Cathy Connolly, a University of Wyoming gender and women’s studies lecturer, explains.
“I think 20 years ago some people in Wyoming honestly didn’t believe they had met anyone who was gay or lesbian,” she says.
“Today that isn’t the case. Everyone understands that there are gays and lesbians in their communities.
“That being said, it doesn’t mean that everyone believes gays and lesbians are welcome or wanted in Wyoming.”
In 2008, Professor Connolly was elected as the first openly gay member of the state legislature.
She recounts facing a “horrific” backlash last year from angry voters when she introduced a gay rights measure.

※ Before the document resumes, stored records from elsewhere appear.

/-- The schedule after the armed segment has become current: its first frame is counted, its break is stepped, and at most the next
head is armed (R43, R46). -/
theorem State.enterSegment_sched (s : State) (o : OutletId) (m : Armed) (a : Arrival) :
    ∃ (b : Option BreakRecord) (r : Sched),
      BreakAfter s (s.newCurrent m.decl m.lateStart a.stamp a.rfn) a (s.outlet o).sched.brk b ∧
      Sched.Arms { (s.outlet o).sched with armed := none, current := some (s.begun m.decl m.lateStart a), brk := b } r ∧
      ((s.enterSegment o m a).outlet o).sched = { r with waiting := none } := by
  rw [State.enterSegment_eq]
  obtain ⟨b, begun, after⟩ := (s.modSched o fun q => { q with armed := none }).begin_sched o m.decl m.lateStart a
  obtain ⟨r, arms, emptied⟩ := ((s.modSched o fun q => { q with armed := none }).begin o m.decl m.lateStart a).slotEmptied_sched o
  rw [begun, State.modSched_sched] at arms
  rw [State.modSched_sched] at after
  exact ⟨b, r, ⟨after.opening, after.none, after.member, after.closing⟩, arms, emptied⟩

theorem State.enterSegment_shrinks {s : State} {o : OutletId} {m : Armed} (armed : (s.outlet o).sched.armed = some m) (a : Arrival) :
    (s.outlet o).sched.Shrinks ((s.enterSegment o m a).outlet o).sched := by
  obtain ⟨b, r, -, arms, emptied⟩ := s.enterSegment_sched o m a
  rw [emptied]
  exact ((Sched.Shrinks.enter armed _ b (s.begun_id _ _ a)).trans arms.shrinks).trans (.unwaiting r)

theorem State.dueAt_eq_some {s : State} {o : OutletId} {stamp : AirTime} {m : Armed} :
    s.dueAt o stamp = some m ↔ (s.outlet o).sched.armed = some m ∧ m.boundary.met stamp = true := by
  simp [State.dueAt, Option.filter_eq_some_iff]

theorem State.dueAt_eq_none {s : State} {o : OutletId} {stamp : AirTime} :
    s.dueAt o stamp = none ↔ ∀ m : Armed, (s.outlet o).sched.armed = some m → m.boundary.met stamp = false := by
  simp [State.dueAt, Option.filter_eq_none_iff]

/-- A frame adds no segment id to its outlet's schedule but the id 0, and nothing to its queue. -/
theorem State.schedule_shrinks (s : State) (o : OutletId) (first : Bool) (a : Arrival) :
    (s.outlet o).sched.Shrinks ((s.schedule o first a).outlet o).sched := by
  cases due : s.dueAt o a.stamp with
  | some m =>
    obtain ⟨armed, -⟩ := State.dueAt_eq_some.mp due
    cases first with
    | true =>
      rw [State.schedule_of_armed due]
      exact (State.enterSegment_shrinks armed a).trans (State.testOverrun_shrinks _ _ _)
    | false =>
      rw [State.schedule_of_boundary due]
      have closed := s.closeSegment_sched o .next .segmentEnd a.stamp
      have still : ((s.closeSegment o .next .segmentEnd a.stamp).outlet o).sched.armed = some m := by rw [closed]; exact armed
      refine Sched.Shrinks.trans ?_ ((State.enterSegment_shrinks still a).trans (State.testOverrun_shrinks _ _ _))
      rw [closed]
      exact .of_sublist (Nat.le_refl _) ((List.Sublist.refl _).append (by simp))
  | none =>
    cases first with
    | true =>
      rw [State.schedule_of_undeclared due]
      obtain ⟨b, begun, -⟩ := s.begin_sched o s.undeclared false a
      have zero : (s.begun s.undeclared false a).decl.id = 0 := by
        simp [State.begun, State.newCurrent, State.undeclared, Current.count]
      have entered := Sched.Shrinks.undeclared (s.outlet o).sched _ b zero
      rw [← begun] at entered
      exact (entered.trans (State.testFollow_arms _ o).shrinks).trans (State.testOverrun_shrinks _ _ _)
    | false =>
      rw [State.schedule_of_frame due]
      refine Sched.Shrinks.trans ?_ ((State.testFollow_arms _ o).shrinks.trans (State.testOverrun_shrinks _ _ _))
      rw [State.countFrame, State.modSched_sched]
      refine (Sched.Shrinks.modCurrent (s.outlet o).sched (fun c => c.count a) fun _ => rfl).trans ?_
      exact ⟨Nat.le_refl _, fun _ _ => Nat.le_refl _⟩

A Democrat, she is one of a handful of female lawmakers in Wyoming. It calls itself the Equality State – because in 1869 it was the first to grant women the right to vote – but its legislature currently has the lowest female representation in the country.
Shepard’s murder is often said to have spurred national soul-searching.
At least one American ended up disavowing his lifelong prejudice.
Step forward, Sheriff O’Malley.
“Prior to this investigation I was pretty homophobic,” the mustachioed law-giver admits. “Um, I was mean spirited towards the gay population.
“I would be the first person that would tell a joke about gay Americans and, uh, the word fag rolled off my tongue very easily.
“And when I got involved in the investigation, I was forced to interact with Matthew’s friends, many of which were gay and lesbian.
“And I very quickly started to lose my ignorance.”
If such a change of heart becomes Matthew Shepard’s legacy as he is finally laid to rest, the Equality State will truly live up to its name.